(Records from a data collection)

/-! ### Bits in a row, and a sink that refuses -/

/-- PutBits is PutBit for each of its bits in order (R240). -/
theorem putBits_eq_forEach (v n : Nat) (s : State) : putBits v n s = forEach (bitsOf v n) putBit s := by
  induction n generalizing s with
  | zero => rfl
  | succ n ih =>
    rw [putBits, show bitsOf v (n + 1) = v.testBit n :: bitsOf v n by simp [bitsOf, List.range_succ],
      forEach]
    exact congrArg _ (funext ih)

/-- The code of a symbol of a built table goes to the packer bit by bit. -/
theorem emitSymbol_eq_forEach {t run size : Nat} {s : State} {c : HCode} (hv : s.tableValid t = true)
    (hb : s.ht.table t = builtTable t) (hc : Buf.get (run * 16 + size) (builtTable t) = some c) :
    emitSymbol t run size s = forEach (symbolBits t (run * 16 + size)) putBit s := by
  rw [emitSymbol, State.htEntry, if_pos hv, hb, symbolBits, hc]
  exact putBits_eq_forEach _ _ s

/-- So does a value whose symbol has a code. -/
theorem emitValue_eq_forEach {t run : Nat} {n : Int} {s : State} {c : HCode}
    (hv : s.tableValid t = true) (hb : s.ht.table t = builtTable t)
    (hc : Buf.get (run * 16 + vliSize n) (builtTable t) = some c) :
    emitValue t run n s = forEach (valueBits t run n) putBit s := by
  rw [emitValue, emitSymbol_eq_forEach hv hb hc, valueBits, forEach_append]
  exact congrArg _ (funext (putBits_eq_forEach _ _))

theorem Sink.wrote_append (k : Sink) (a b : List Byte) : k.wrote (a ++ b) = (k.wrote a).wrote b :=
  List.foldl_append

theorem Sink.wrote_oracle (k k' : Sink) (h : k.oracle = k'.oracle) (a : List Byte) :
    (k.wrote a).oracle = (k'.wrote a).oracle := by
  induction a generalizing k k' with
  | nil => exact h
  | cons x a ih => exact ih _ _ (by simp [Sink.drawn, h])

/-- A sink that accepts n + m writes accepts m after n bytes. -/
theorem SinkAccepts.wrote {m : Nat} {k : Sink} (a : List Byte) (h : SinkAccepts (a.length + m) k) :
    SinkAccepts m (k.wrote a) := by
  induction a generalizing k with
  | nil => simpa [Sink.wrote] using h
  | cons x a ih =>
    rw [List.length_cons, show a.length + 1 + m = a.length + m + 1 by omega] at h
    exact ih (k := k.drawn.append x) (SinkAccepts.congr (k := k.drawn) rfl h.2)

/-- EmitByte to a sink that takes the byte and its stuffing. -/
theorem emitByte_wrote {x : Byte} {s : State} (h : SinkAccepts (stuffed [x]).length s.sink) :
    emitByte x s = .go { s with sink := s.sink.wrote (stuffed [x]) } := by
  rw [emitByte]
  by_cases hx : x = 0xFF#8
  · simp only [stuffed, hx, if_true] at h ⊢
    rw [sinkWrite_go h.1, Flow.andThen_go, sinkWrite_go h.2.1]
    rfl
  · simp only [stuffed, hx, if_false] at h ⊢
    rw [sinkWrite_go h.1]
    rfl

/-- The first byte that the sink does not take whole ends the course of the bits that fill it (R72, R242,
R306 (c)). -/
theorem forEach_putBit_refused {bits : List Bool} {before after : List Byte} {byte : Byte} {s : State}
    (hf : fullBytes (pendingBits s ++ bits) = before ++ byte :: after)
    (ha : SinkAccepts (stuffed before).length s.sink) :
    let k := s.sink.wrote (stuffed before)
    (k.accepts = false → forEach bits putBit s =
      raise .sinkError (byte.setWidth 32) { s with bitacc := byte, bitidx := 0, sink := k.drawn }) ∧
    (k.accepts = true → byte = 0xFF#8 → k.drawn.accepts = false → forEach bits putBit s =
      raise .sinkError 0 { s with
        bitacc := byte, bitidx := 0, sink := (k.drawn.append byte).drawn }) := by
  induction bits generalizing s before with
  | nil =>
    have h := (fullBytes_short (x := pendingBits s)
      (by simp only [pendingBits, pendingOf_length]; omega)).1
    rw [List.append_nil, h] at hf
    simp at hf
  | cons b bits ih =>
    by_cases hz : s.bitidx = 0#3
    · have hb : (s.bitPlaced b).bitacc = byteOfBits (pendingOf s.bitacc 0#3 ++ [b]) := by
        simp only [State.bitPlaced, hz]
        exact setBit_zero _ _
      obtain ⟨f1, f2⟩ := fullBytes_eight (x := pendingOf s.bitacc 0#3 ++ [b]) (by simp)
      have hsplit := (fullBytes_append (pendingOf s.bitacc 0#3 ++ [b]) bits).1
      rw [List.append_assoc, List.singleton_append] at hsplit
      simp only [pendingBits, hz] at hf
      rw [hsplit, f1, f2, ← hb, List.nil_append, List.singleton_append] at hf
      have hput : putBit b s =
          (emitByte (s.bitPlaced b).bitacc (s.bitPlaced b)).andThen fun s => .go s.byteDone := by
        simp only [putBit]
        exact if_pos hz
      rw [forEach, hput]
      cases before with
      | nil =>
        simp only [List.nil_append, List.cons.injEq] at hf
        obtain ⟨rfl, -⟩ := hf
        have hstate : ∀ k, ({ s with bitacc := (s.bitPlaced b).bitacc, bitidx := 0, sink := k } : State) =
            { s.bitPlaced b with sink := k } := fun k => by
          rw [show (0 : BitVec 3) = s.bitidx from hz.symm]
          rfl
        refine ⟨fun h => ?_, fun h hff h2 => ?_⟩
        · have h' : ¬ (s.bitPlaced b).sink.accepts = true := by
            rw [Bool.not_eq_true]
            exact h
          rw [hstate, emitByte, sinkWrite, if_neg h']
          rfl
        · have h1 : (s.bitPlaced b).sink.accepts = true := h
          have h2' : ¬ ((s.bitPlaced b).sink.drawn.append (s.bitPlaced b).bitacc).accepts = true := by
            rw [Bool.not_eq_true]
            exact h2
          rw [hstate, emitByte, sinkWrite_go h1, Flow.andThen_go, if_pos hff, sinkWrite, if_neg h2']
          rfl
      | cons x before =>
        simp only [List.cons_append, List.cons.injEq] at hf
        obtain ⟨hx, hf⟩ := hf
        have hst : stuffed (x :: before) = stuffed [x] ++ stuffed before := by
          rw [← stuffed_append, List.singleton_append]
        rw [hst, List.length_append] at ha
        rw [hx, emitByte_wrote (s := s.bitPlaced b) (ha.mono (Nat.le_add_right _ _)), Flow.andThen_go,
          Flow.andThen_go]
        have := ih (s := State.byteDone { s.bitPlaced b with sink := s.sink.wrote (stuffed [x]) })
          (before := before) hf (ha.wrote (stuffed [x]))
        rw [hst, Sink.wrote_append]
        exact this
    · have hput : putBit b s =
          .go { s.bitPlaced b with bitidx := (s.bitPlaced b).bitidx - 1 } := by
        simp only [putBit]
        exact if_neg hz
      rw [forEach, hput, Flow.andThen_go]
      refine ih (s := { s.bitPlaced b with bitidx := (s.bitPlaced b).bitidx - 1 }) ?_ ha
      rw [← hf]
      refine congrArg fullBytes ?_
      have := pendingOf_setBit s.bitacc s.bitidx b hz
      change pendingOf (setBit s.bitacc s.bitidx.toNat b) (s.bitidx - 1#3) ++ bits = _
      rw [this, List.append_assoc, List.singleton_append]

/-! ### Whatever the sink answers -/

/-- With PAD_MODE zero, the bits of BITACC from BITIDX down are 0 (R242, R245). -/
def PadClean (s : State) : Prop :=
  s.params.padMode = .zero → s.bitacc.toNat % 2 ^ (s.bitidx.toNat + 1) = 0

theorem setBit_padClean : ∀ (acc : Byte) (idx : BitVec 3) (v : Bool), idx ≠ 0#3 →
    acc.toNat % 2 ^ (idx.toNat + 1) = 0 →
      (setBit acc idx.toNat v).toNat % 2 ^ ((idx - 1#3).toNat + 1) = 0 := by
  decide +kernel

/-- What packing can do to a state: only BITACC, BITIDX and the sink change, the stream grows by
bytes each 0xFF of which is stuffed (R241, R244), and clean pad bits stay clean. -/
def Packed (s t : State) : Prop :=
  SameButPacker s t ∧ (∃ bs, t.sink.stream = s.sink.stream ++ stuffed bs) ∧
    (PadClean s → PadClean t)

/-- What packing leaves when a sink write fails: the packed bytes stay, the last of them perhaps a
0xFF without its 0x00, and SinkError is raised (R300, R306). -/
def PackFailed (s t : State) : Prop :=
  ∃ u info, SameButPacker s u ∧ t = u.raised .sinkError info ∧
    ∃ bs, u.sink.stream = s.sink.stream ++ stuffed bs ∨
      (u.sink.stream = s.sink.stream ++ stuffed bs ++ [0xFF#8] ∧ info = 0)
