/-- The EOB index is 63 just where position 63 is not zero. -/
theorem lastNonzero_lt_63_iff {zs : List Int} (hlen : zs.length = 63) :
    lastNonzero 1 0 zs < 63 ↔ zs.getLast? = some 0 := by
  obtain ⟨ys, z, rfl⟩ := (List.eq_nil_or_concat' zs).resolve_left (List.ne_nil_of_length_eq_add_one hlen)
  have hys : ys.length = 62 := by simpa using hlen
  have hlt : lastNonzero 1 0 ys < 63 := by
    have := lastNonzero_lt (k := 1) (acc := 0) (zs := ys) (by omega)
    omega
  rw [lastNonzero_concat, List.getLast?_concat, Option.some_inj, hys]
  split_ifs with hz
  · exact iff_of_true hlt hz
  · exact iff_of_false (by decide) hz

/-! ### The form of the symbols -/

/-- The EOB that ends the symbols of a block whose EOB index is `eob` (R220). -/
def eobOf (eob : Nat) : List AcSym := if eob < 63 then [.eob] else []

/-- From a position up to the EOB index on, the loop emits ZRLs and values, the value at the EOB index, and EOB
where the index is below 63. -/
theorem acLoop_eq_append {k run acc : Nat} {zs : List Int} (hlen : k + zs.length = 64)
    (hlast : k ≤ lastNonzero k acc zs) (hacc : acc < k) :
    ∃ body r z, AcSym.eob ∉ body ∧ acLoop (lastNonzero k acc zs) k run zs =
      body ++ .value r z :: eobOf (lastNonzero k acc zs) := by
  induction zs generalizing k run acc with
  | nil => exact absurd hlast (by rw [lastNonzero]; omega)
  | cons z zs ih =>
    rw [List.length_cons] at hlen
    by_cases hz : z = 0
    · subst hz
      have hrec : lastNonzero k acc (0 :: zs) = lastNonzero (k + 1) acc zs := by simp [lastNonzero]
      rw [hrec] at hlast ⊢
      have hbefore : k + 1 ≤ lastNonzero (k + 1) acc zs := by
        rcases lastNonzero_cases (k + 1) acc zs with ⟨h, -⟩ | h
        · omega
        · exact h
      by_cases h15 : run = 15
      · obtain ⟨body, r, z, heob, h⟩ := ih (run := 0) (by omega) hbefore (by omega)
        exact ⟨.zrl :: body, r, z, by simpa using heob,
          by rw [h15, acLoop_sixteenth_zero hbefore, h, List.cons_append]⟩
      · rw [acLoop_zero hbefore h15]
        exact ih (by omega) hbefore (by omega)
    · have hrec : lastNonzero k acc (z :: zs) = lastNonzero (k + 1) k zs := by simp [lastNonzero, hz]
      rw [hrec]
      rcases lastNonzero_cases (k + 1) k zs with ⟨h, -⟩ | hbefore
      · refine ⟨[], run, z, by simp, ?_⟩
        rw [h, eobOf]
        split_ifs with hk
        · exact acLoop_last hk run hz zs
        · obtain rfl : k = 63 := by omega
          obtain rfl : zs = [] := List.length_eq_zero_iff.mp (by omega)
          exact acLoop_end run hz
      · obtain ⟨body, r, z', heob, h'⟩ := ih (run := 0) (by omega) hbefore (by omega)
        exact ⟨.value run z :: body, r, z', by simpa using heob,
          by rw [acLoop_value hbefore run hz, h', List.cons_append]⟩
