-- ==== Sys2Proof/Machine/Step.lean ====
section
/-! DEFINITION. One step: the host's next action (spec/70_reset_and_hazards.md R186). -/

namespace Sys2Proof.Machine

/-- One step of the machine. -/
def step (s : State) : Host.Outcome State Fault Refusal := hostNext s

/-- The state with an instruction of the opcode table as the host's next action (log entry 5). -/
def State.withFetchWord (s : State) (nbits w : Nat) : State := placeTableWord nbits w s

end Sys2Proof.Machine
end

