-- ==== Sys2Proof/Tests/Slice0.lean ====
section
/-! SUPPORT. The model's own tests: decoding, each operation, ill-formed terms, and a witness for every statement with hypotheses. Expected values are those of spec/95_test_vectors.md (V, P) or of the rule named. -/

set_option Elab.async false

namespace Sys2Proof.Tests

open Sys2Proof Sys2Proof.Machine

/-- A state with `inB` in `IN`, values of its own in every register an operation might wrongly change, and
`acts` for the host to do. -/
def demo (inB : List Byte) (acts : List HostAction) : State :=
  { State.reset with
    crc := 0x0BADC0DE#32, status := 4#3, msg := ⟨7#32, 8#32, 9#32, 10#32⟩, mem := ⟨inB, [0xAA#8]⟩,
    script := acts }

/-- The next state of an outcome. -/
def after (o : Host.Outcome State Fault Refusal) : Option State :=
  match o with
  | .next t => some t
  | .fault _ => none
  | .refused _ => none

/-- Whether an outcome is this refusal. -/
def refusedBy (o : Host.Outcome State Fault Refusal) (r : Refusal) : Bool :=
  match o with
  | .next _ => false
  | .fault _ => false
  | .refused q => q == r

/-- `M5`, the message of V34. -/
def m5 : List Byte :=
  [0x03#8, 0x00#8, 0x00#8, 0x00#8, 0x05#8, 0x00#8, 0x00#8, 0x00#8, 0x15#8, 0x40#8, 0xF7#8, 0x8B#8,
   0xBB#8, 0x55#8, 0x77#8, 0x97#8, 0x12#8, 0x34#8, 0x56#8, 0x78#8, 0x9A#8]

/-- The message of V38a: a correct header that declares 6 bytes where 5 follow. -/
def m38a : List Byte :=
  [0x03#8, 0x00#8, 0x00#8, 0x00#8, 0x06#8, 0x00#8, 0x00#8, 0x00#8, 0x15#8, 0x40#8, 0xF7#8, 0x8B#8,
   0xE5#8, 0x30#8, 0x95#8, 0x7B#8, 0x12#8, 0x34#8, 0x56#8, 0x78#8, 0x9A#8]

/-- The payload of V50. -/
def v50 : List Byte :=
  [0x31#8, 0x2E#8, 0x32#8, 0x2E#8, 0x33#8] ++ List.replicate 27 0x00#8 ++
  [0x02#8, 0x00#8, 0x00#8, 0x00#8] ++
  [0x43#8, 0x41#8, 0x4E#8, 0x44#8, 0x72#8, 0x69#8, 0x76#8, 0x65#8] ++ List.replicate 8 0x00#8 ++
  [0xCD#8, 0xAB#8, 0x12#8, 0x00#8, 0x00#8, 0x00#8, 0x00#8, 0x00#8, 0xFF#8, 0xFF#8, 0xFF#8, 0xFF#8] ++
  [0x30#8, 0x31#8, 0x32#8, 0x33#8, 0x34#8, 0x35#8, 0x36#8, 0x37#8, 0x38#8, 0x39#8, 0x61#8, 0x62#8,
   0x63#8, 0x64#8]

/-! ### Ill-formed actions are told apart, one for each check -/

theorem test_selector_08_ill_formed :
    (HostAction.issue (commandWord 0x08#8 0#32 0#32)).wellFormed = false := by decide

theorem test_selector_07_well_formed :
    (HostAction.issue (commandWord 0x07#8 0#32 0#32)).wellFormed = true := by decide

theorem test_three_byte_message_ill_formed :
    (HostAction.nameMessage [0#8, 0#8, 0#8]).wellFormed = false := by decide

theorem test_oversize_load_ill_formed :
    (HostAction.loadIn (List.replicate (Config.bufMax + 1) 0#8)).wellFormed = false := by
  have h : ¬ Config.fits (Config.bufMax + 1) = true := by
    rw [Config.fits_iff]
    omega
  simp [HostAction.wellFormed, h]

theorem test_every_instruction_well_formed (i : Instr) : i.wellFormed = true := by cases i <;> rfl

/-! ### Decoding: words written out from R65, R66 and spec/95_test_vectors.md -/

theorem test_decode_crcInit : decodeTableWord 72 0x000000000000000000 = some .crcInit := by decide
theorem test_decode_crcWord : decodeTableWord 72 0x000000003132333401 = some (.crcWord 0x31323334#32) := by decide
theorem test_decode_crcSum : decodeTableWord 72 0x000000000000000002 = some .crcSum := by decide
theorem test_decode_crcRead : decodeTableWord 72 0x000000000000000003 = some .crcRead := by decide
theorem test_decode_msgEncode : decodeTableWord 72 0x000000000000000304 = some (.msgEncode 3#32) := by decide
theorem test_decode_msgDecode : decodeTableWord 72 0x000000000000000005 = some .msgDecode := by decide
theorem test_decode_hdrreqPack :
    decodeTableWord 72 0xFE8F4F19000009C406 = some (.hdrreqPack 2500#32 0xFE8F4F19#32) := by decide
theorem test_decode_infoParse : decodeTableWord 72 0x000000000000000007 = some .infoParse := by decide
theorem test_decode_infoRequest : decodeTableWord 32 0x00000000 = some .infoRequest := by decide
theorem test_decode_resetRequest : decodeTableWord 32 0x00000001 = some .resetRequest := by decide
theorem test_decode_headerRequest : decodeTableWord 32 0x00000002 = some .headerRequest := by decide
theorem test_decode_dataRequest : decodeTableWord 32 0x00000003 = some .dataRequest := by decide

/-- R65: the unused operands may hold anything. -/
theorem test_decode_ignores_unused : decodeTableWord 72 0xFFFFFFFFFFFFFFFF05 = some .msgDecode := by decide

/-- R67. -/
theorem test_decode_reserved : decodeTableWord 72 0x0000000000000000FF = none := by decide

/-- The type stands in the first byte of the message's little-endian word (R56, R59). -/
theorem test_decode_message_bytes :
    decode (.message [0x02#8, 0x00#8, 0x00#8, 0x00#8, 0x0C#8]) = .ok .headerRequest := by decide

theorem test_decode_message_big_endian_unnamed :
    decode (.message [0x00#8, 0x00#8, 0x00#8, 0x02#8]) = .error (.unknownType 0x02000000#32) := by decide

/-- `HDRREQ.PACK 2500, 0xFE8F4F19` is the word of P3 step 4. -/
theorem test_encode_hdrreqPack :
    encode (.hdrreqPack 2500#32 0xFE8F4F19#32) = .command 0xFE8F4F19000009C406#72 := by decide

/-! ### Functions: V1, V7, V13, V22, V23, V34, V52, V60 -/

theorem test_table_FF : tableEntry 0xFF#8 = 0xB1F740B4#32 := by decide
theorem test_fold_word : foldWord 0xFFFFFFFF#32 0x12345678#32 = 0xDF8A8A2B#32 := by decide

/-- V13: the byte-wise form without padding reproduces the published value. -/
theorem test_plain_bytes :
    foldBytes 0xFFFFFFFF#32 [0x31#8, 0x32#8, 0x33#8, 0x34#8, 0x35#8, 0x36#8, 0x37#8, 0x38#8, 0x39#8] =
      0x0376E6E7#32 := by decide

/-- V22 by the bit-serial form, which does not use the table. -/
theorem test_bit_serial :
    bitSerial 0xFFFFFFFF#32 (pad4 [0x12#8, 0x34#8, 0x56#8, 0x78#8, 0x9A#8]) = 0x8BF74015#32 := by
  decide +kernel

theorem test_encode_message : encodeMessage 3#32 [0x12#8, 0x34#8, 0x56#8, 0x78#8, 0x9A#8] = m5 := by
  decide +kernel

theorem test_device_id_text :
    deviceIdText 0x12ABCD0F#32 0xFFFFFF#32 0xF#32 =
      ['1', '2', 'a', 'b', 'c', 'd', '0', 'f', 'f', 'f', 'f', 'f', 'f', 'f', 'f'] := by decide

## What you have to do
Of the entries above, repeat exactly the lines from the line with "(k.wrote a).oracle = (k'.wrote" through the line with "by_cases hz : s.bitidx = 0#3", both of them included.

## Answer
    (k.wrote a).oracle = (k'.wrote a).oracle := by
  induction a generalizing k k' with
  | nil => exact h
  | cons x a ih => exact ih _ _ (by simp [Sink.drawn, h])

/-- A sink that accepts n + m writes accepts m after n bytes. -/
theorem SinkAccepts.wrote {m : Nat} {k : Sink} (a : List Byte) (h : SinkAccepts (a.length + m) k) :
    SinkAccepts m (k.wrote a) := by
  induction a generalizing k with
  | nil => simpa [Sink.wrote] using h
  | cons x a ih =>
    rw [List.length_cons, show a.length + 1 + m = a.length + m + 1 by omega] at h
    exact ih (k := k.drawn.append x) (SinkAccepts.congr (k := k.drawn) rfl h.2)

/-- EmitByte to a sink that takes the byte and its stuffing. -/
theorem emitByte_wrote {x : Byte} {s : State} (h : SinkAccepts (stuffed [x]).length s.sink) :
    emitByte x s = .go { s with sink := s.sink.wrote (stuffed [x]) } := by
  rw [emitByte]
  by_cases hx : x = 0xFF#8
  · simp only [stuffed, hx, if_true] at h ⊢
    rw [sinkWrite_go h.1, Flow.andThen_go, sinkWrite_go h.2.1]
    rfl
  · simp only [stuffed, hx, if_false] at h ⊢
    rw [sinkWrite_go h.1]
    rfl

/-- The first byte that the sink does not take whole ends the course of the bits that fill it (R72, R242,
R306 (c)). -/
theorem forEach_putBit_refused {bits : List Bool} {before after : List Byte} {byte : Byte} {s : State}
    (hf : fullBytes (pendingBits s ++ bits) = before ++ byte :: after)
    (ha : SinkAccepts (stuffed before).length s.sink) :
    let k := s.sink.wrote (stuffed before)
    (k.accepts = false → forEach bits putBit s =
      raise .sinkError (byte.setWidth 32) { s with bitacc := byte, bitidx := 0, sink := k.drawn }) ∧
    (k.accepts = true → byte = 0xFF#8 → k.drawn.accepts = false → forEach bits putBit s =
      raise .sinkError 0 { s with
        bitacc := byte, bitidx := 0, sink := (k.drawn.append byte).drawn }) := by
  induction bits generalizing s before with
  | nil =>
    have h := (fullBytes_short (x := pendingBits s)
      (by simp only [pendingBits, pendingOf_length]; omega)).1
    rw [List.append_nil, h] at hf
    simp at hf
  | cons b bits ih =>
    by_cases hz : s.bitidx = 0#3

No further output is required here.